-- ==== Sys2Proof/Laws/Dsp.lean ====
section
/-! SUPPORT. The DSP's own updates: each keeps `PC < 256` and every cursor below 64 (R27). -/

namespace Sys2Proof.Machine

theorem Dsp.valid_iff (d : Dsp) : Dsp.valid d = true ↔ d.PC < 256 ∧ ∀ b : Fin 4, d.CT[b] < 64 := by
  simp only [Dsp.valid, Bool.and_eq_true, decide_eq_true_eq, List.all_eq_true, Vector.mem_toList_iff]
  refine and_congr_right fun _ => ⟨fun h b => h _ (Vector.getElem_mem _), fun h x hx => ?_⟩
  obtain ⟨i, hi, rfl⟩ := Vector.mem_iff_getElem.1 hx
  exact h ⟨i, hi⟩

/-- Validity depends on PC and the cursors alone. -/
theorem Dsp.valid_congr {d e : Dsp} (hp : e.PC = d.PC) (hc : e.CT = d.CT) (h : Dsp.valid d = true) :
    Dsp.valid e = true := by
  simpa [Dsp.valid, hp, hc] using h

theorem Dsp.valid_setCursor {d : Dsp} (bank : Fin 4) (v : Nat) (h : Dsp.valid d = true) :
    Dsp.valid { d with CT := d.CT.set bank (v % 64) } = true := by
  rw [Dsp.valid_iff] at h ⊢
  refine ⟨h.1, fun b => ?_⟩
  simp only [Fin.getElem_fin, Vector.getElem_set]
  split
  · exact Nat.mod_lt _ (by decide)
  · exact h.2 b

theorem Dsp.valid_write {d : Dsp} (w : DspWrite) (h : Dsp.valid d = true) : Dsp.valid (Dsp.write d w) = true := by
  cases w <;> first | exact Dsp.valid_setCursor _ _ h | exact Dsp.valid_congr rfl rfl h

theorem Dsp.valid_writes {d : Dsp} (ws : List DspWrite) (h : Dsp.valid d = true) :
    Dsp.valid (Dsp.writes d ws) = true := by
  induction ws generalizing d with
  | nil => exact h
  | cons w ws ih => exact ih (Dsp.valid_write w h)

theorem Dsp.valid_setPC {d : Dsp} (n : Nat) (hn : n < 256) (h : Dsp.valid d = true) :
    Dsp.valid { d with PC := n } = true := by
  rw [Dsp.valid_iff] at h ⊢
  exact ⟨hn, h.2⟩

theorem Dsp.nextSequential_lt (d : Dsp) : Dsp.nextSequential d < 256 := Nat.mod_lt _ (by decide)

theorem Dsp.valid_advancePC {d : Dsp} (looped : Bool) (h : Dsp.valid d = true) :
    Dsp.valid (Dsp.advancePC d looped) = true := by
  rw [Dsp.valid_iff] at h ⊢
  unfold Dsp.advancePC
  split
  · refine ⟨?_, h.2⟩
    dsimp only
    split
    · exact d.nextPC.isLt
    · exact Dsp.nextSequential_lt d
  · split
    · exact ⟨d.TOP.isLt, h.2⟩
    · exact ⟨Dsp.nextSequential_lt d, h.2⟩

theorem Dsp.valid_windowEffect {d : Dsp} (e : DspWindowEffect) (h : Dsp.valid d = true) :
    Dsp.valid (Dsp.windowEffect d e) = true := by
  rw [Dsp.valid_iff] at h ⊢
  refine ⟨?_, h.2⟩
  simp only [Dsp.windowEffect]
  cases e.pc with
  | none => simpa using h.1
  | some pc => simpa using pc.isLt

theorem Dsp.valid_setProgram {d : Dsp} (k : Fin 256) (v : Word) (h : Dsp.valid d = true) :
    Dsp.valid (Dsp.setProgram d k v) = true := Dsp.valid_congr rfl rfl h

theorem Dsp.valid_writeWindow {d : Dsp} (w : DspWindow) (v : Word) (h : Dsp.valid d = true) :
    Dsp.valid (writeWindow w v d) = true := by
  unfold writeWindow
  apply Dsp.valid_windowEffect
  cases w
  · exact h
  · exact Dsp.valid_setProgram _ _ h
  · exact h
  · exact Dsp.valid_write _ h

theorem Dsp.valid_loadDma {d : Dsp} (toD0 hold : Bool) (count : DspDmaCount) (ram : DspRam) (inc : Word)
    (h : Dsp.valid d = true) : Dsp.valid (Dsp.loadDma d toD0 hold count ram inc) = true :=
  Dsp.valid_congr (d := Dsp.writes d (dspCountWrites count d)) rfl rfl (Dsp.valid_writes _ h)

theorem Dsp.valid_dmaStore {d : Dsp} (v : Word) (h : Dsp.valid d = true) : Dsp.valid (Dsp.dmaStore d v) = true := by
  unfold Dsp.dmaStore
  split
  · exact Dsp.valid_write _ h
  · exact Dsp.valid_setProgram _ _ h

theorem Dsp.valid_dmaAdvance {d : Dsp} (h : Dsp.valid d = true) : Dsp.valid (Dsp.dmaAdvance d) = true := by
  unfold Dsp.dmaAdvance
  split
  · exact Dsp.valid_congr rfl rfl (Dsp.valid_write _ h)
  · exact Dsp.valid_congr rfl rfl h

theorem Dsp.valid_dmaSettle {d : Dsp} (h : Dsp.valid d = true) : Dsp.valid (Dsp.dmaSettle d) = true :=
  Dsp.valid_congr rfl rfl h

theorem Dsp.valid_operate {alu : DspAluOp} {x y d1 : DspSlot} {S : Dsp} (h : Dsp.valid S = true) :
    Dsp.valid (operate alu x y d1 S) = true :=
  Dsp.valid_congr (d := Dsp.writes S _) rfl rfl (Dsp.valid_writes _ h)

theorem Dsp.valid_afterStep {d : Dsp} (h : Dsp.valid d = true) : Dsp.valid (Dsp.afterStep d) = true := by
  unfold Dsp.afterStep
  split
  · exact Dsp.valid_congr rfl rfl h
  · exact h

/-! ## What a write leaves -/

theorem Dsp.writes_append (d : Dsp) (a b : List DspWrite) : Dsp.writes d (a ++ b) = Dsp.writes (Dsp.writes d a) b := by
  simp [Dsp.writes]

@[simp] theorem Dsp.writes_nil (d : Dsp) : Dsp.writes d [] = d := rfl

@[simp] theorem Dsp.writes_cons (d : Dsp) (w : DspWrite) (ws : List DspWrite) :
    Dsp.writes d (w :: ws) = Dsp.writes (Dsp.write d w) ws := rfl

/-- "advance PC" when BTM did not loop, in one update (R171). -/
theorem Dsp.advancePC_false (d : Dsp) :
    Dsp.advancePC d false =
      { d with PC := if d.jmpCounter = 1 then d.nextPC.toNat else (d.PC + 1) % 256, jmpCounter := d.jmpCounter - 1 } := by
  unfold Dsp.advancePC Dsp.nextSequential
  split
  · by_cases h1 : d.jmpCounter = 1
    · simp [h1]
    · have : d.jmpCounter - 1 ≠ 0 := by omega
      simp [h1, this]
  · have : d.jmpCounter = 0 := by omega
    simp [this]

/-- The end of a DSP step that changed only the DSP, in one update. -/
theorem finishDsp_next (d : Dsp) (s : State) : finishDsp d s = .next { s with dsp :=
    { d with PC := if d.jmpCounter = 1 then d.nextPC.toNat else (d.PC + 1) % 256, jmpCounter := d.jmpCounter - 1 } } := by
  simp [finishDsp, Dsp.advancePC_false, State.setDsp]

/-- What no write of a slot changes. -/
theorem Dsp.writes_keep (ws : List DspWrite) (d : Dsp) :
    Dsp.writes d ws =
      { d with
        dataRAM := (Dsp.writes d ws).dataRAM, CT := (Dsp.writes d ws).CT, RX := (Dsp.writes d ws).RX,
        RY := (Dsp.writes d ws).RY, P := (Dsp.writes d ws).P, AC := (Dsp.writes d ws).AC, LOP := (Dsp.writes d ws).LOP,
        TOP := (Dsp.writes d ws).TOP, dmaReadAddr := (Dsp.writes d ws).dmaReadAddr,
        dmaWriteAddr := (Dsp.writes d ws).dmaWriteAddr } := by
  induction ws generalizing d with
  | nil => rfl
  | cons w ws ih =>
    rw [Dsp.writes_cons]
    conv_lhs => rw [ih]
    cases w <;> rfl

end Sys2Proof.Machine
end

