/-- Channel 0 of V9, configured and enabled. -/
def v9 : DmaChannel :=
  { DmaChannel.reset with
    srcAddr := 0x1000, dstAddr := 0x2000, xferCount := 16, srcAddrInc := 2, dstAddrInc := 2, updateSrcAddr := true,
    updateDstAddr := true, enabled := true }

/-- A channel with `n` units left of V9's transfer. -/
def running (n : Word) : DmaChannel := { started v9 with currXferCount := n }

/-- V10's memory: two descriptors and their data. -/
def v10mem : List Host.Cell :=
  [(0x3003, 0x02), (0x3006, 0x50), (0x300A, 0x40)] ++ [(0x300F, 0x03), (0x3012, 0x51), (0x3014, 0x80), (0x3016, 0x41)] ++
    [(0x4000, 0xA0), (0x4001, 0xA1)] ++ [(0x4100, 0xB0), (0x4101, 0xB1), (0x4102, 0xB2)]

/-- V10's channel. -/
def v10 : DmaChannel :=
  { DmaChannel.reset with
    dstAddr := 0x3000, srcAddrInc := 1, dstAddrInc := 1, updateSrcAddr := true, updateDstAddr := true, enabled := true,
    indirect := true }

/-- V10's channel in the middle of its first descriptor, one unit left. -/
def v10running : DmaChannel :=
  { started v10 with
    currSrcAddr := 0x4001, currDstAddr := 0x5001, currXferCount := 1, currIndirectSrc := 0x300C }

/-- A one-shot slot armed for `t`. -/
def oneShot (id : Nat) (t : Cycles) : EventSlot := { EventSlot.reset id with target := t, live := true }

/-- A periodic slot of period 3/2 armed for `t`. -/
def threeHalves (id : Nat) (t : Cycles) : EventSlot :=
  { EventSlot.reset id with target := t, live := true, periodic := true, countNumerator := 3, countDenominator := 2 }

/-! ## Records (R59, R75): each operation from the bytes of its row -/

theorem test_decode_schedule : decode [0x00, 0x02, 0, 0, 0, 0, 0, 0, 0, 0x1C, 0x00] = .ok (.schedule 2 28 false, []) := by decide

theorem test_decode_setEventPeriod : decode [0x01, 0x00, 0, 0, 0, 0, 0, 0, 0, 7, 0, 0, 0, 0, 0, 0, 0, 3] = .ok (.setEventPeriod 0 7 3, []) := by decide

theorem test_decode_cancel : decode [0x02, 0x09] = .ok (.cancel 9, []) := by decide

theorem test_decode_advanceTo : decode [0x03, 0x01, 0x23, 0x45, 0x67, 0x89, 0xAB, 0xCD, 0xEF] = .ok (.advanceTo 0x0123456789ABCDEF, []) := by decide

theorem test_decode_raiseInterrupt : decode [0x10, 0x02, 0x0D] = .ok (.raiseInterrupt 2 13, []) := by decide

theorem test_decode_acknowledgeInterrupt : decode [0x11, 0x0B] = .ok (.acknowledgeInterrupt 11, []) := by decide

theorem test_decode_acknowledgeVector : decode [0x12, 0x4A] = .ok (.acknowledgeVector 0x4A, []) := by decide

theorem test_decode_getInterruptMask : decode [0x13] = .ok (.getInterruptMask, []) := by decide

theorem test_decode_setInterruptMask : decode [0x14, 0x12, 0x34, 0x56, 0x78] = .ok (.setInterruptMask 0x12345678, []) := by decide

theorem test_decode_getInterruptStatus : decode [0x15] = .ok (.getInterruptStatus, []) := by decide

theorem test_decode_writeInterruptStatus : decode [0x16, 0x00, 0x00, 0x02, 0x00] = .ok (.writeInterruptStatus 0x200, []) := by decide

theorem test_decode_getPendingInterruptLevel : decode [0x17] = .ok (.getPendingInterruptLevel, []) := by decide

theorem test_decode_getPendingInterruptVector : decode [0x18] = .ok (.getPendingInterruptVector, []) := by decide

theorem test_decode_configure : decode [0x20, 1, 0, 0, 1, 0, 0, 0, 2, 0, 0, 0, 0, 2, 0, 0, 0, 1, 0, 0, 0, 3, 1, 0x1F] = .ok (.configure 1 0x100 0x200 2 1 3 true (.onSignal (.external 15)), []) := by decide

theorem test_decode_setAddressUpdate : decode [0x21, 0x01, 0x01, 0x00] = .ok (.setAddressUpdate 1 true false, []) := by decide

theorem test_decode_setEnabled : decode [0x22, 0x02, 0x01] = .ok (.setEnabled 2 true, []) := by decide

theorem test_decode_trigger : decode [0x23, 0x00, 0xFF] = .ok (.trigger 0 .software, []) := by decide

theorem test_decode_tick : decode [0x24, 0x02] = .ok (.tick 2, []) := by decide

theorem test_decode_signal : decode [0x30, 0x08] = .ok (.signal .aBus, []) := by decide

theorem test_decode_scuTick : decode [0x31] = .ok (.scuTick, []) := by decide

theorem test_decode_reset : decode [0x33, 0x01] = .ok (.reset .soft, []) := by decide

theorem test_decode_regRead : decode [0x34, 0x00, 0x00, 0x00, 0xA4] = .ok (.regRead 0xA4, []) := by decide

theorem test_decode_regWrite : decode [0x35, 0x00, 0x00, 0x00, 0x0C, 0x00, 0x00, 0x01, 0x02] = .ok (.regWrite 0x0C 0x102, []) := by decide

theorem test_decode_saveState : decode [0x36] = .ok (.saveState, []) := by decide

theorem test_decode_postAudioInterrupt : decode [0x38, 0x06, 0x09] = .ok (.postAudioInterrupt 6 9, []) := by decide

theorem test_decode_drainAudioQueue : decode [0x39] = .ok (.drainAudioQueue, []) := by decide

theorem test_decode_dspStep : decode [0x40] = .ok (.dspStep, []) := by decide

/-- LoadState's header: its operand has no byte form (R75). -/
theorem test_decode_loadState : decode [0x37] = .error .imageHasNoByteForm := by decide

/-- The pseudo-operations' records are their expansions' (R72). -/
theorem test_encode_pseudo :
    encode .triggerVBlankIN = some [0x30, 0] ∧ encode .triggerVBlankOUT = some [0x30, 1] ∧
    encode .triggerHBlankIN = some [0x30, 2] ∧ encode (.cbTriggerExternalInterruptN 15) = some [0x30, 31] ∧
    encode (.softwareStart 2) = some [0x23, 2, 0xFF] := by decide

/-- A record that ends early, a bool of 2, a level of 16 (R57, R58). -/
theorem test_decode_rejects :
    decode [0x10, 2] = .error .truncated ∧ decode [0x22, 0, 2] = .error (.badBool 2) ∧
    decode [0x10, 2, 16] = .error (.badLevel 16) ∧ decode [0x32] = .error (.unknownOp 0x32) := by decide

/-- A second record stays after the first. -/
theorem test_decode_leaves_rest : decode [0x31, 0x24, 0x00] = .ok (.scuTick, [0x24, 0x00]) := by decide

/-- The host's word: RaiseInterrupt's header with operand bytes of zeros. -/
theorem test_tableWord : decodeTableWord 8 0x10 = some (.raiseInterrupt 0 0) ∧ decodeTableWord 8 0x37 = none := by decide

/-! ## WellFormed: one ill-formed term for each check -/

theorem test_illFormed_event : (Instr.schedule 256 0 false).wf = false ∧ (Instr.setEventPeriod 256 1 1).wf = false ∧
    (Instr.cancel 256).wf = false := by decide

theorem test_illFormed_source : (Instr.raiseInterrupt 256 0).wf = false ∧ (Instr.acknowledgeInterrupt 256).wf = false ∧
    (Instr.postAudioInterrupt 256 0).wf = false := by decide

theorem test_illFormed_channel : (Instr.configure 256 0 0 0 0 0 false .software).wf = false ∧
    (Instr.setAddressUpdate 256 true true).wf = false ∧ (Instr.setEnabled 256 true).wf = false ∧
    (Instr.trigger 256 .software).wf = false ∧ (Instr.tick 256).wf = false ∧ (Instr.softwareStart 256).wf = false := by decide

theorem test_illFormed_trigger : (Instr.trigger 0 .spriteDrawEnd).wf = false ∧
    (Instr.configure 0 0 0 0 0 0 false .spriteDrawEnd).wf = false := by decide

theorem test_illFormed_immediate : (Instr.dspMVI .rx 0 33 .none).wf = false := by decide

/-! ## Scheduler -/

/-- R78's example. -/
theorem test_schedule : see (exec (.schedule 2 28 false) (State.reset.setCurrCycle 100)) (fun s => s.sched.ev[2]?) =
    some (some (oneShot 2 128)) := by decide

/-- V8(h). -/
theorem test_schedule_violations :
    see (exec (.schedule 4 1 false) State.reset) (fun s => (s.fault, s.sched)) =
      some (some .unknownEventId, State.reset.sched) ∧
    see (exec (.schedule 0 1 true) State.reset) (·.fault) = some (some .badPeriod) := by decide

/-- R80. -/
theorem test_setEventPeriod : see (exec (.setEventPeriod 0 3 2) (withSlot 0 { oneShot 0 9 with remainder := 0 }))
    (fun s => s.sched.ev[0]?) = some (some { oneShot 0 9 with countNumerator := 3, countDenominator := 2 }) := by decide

- EXERCISE PROMPT -
Please give an exact copy of the lines above, beginning with the line containing "exact Dsp.nextSequential_lt d" and running through the line containing "(inc : Word)", and of no other lines.

- RESULT OF THIS EXERCISE -
    · exact Dsp.nextSequential_lt d
  · split
    · exact ⟨d.TOP.isLt, h.2⟩
    · exact ⟨Dsp.nextSequential_lt d, h.2⟩

theorem Dsp.valid_windowEffect {d : Dsp} (e : DspWindowEffect) (h : Dsp.valid d = true) :
    Dsp.valid (Dsp.windowEffect d e) = true := by
  rw [Dsp.valid_iff] at h ⊢
  refine ⟨?_, h.2⟩
  simp only [Dsp.windowEffect]
  cases e.pc with
  | none => simpa using h.1
  | some pc => simpa using pc.isLt

theorem Dsp.valid_setProgram {d : Dsp} (k : Fin 256) (v : Word) (h : Dsp.valid d = true) :
    Dsp.valid (Dsp.setProgram d k v) = true := Dsp.valid_congr rfl rfl h

theorem Dsp.valid_writeWindow {d : Dsp} (w : DspWindow) (v : Word) (h : Dsp.valid d = true) :
    Dsp.valid (writeWindow w v d) = true := by
  unfold writeWindow
  apply Dsp.valid_windowEffect
  cases w
  · exact h
  · exact Dsp.valid_setProgram _ _ h
  · exact h
  · exact Dsp.valid_write _ h

theorem Dsp.valid_loadDma {d : Dsp} (toD0 hold : Bool) (count : DspDmaCount) (ram : DspRam) (inc : Word)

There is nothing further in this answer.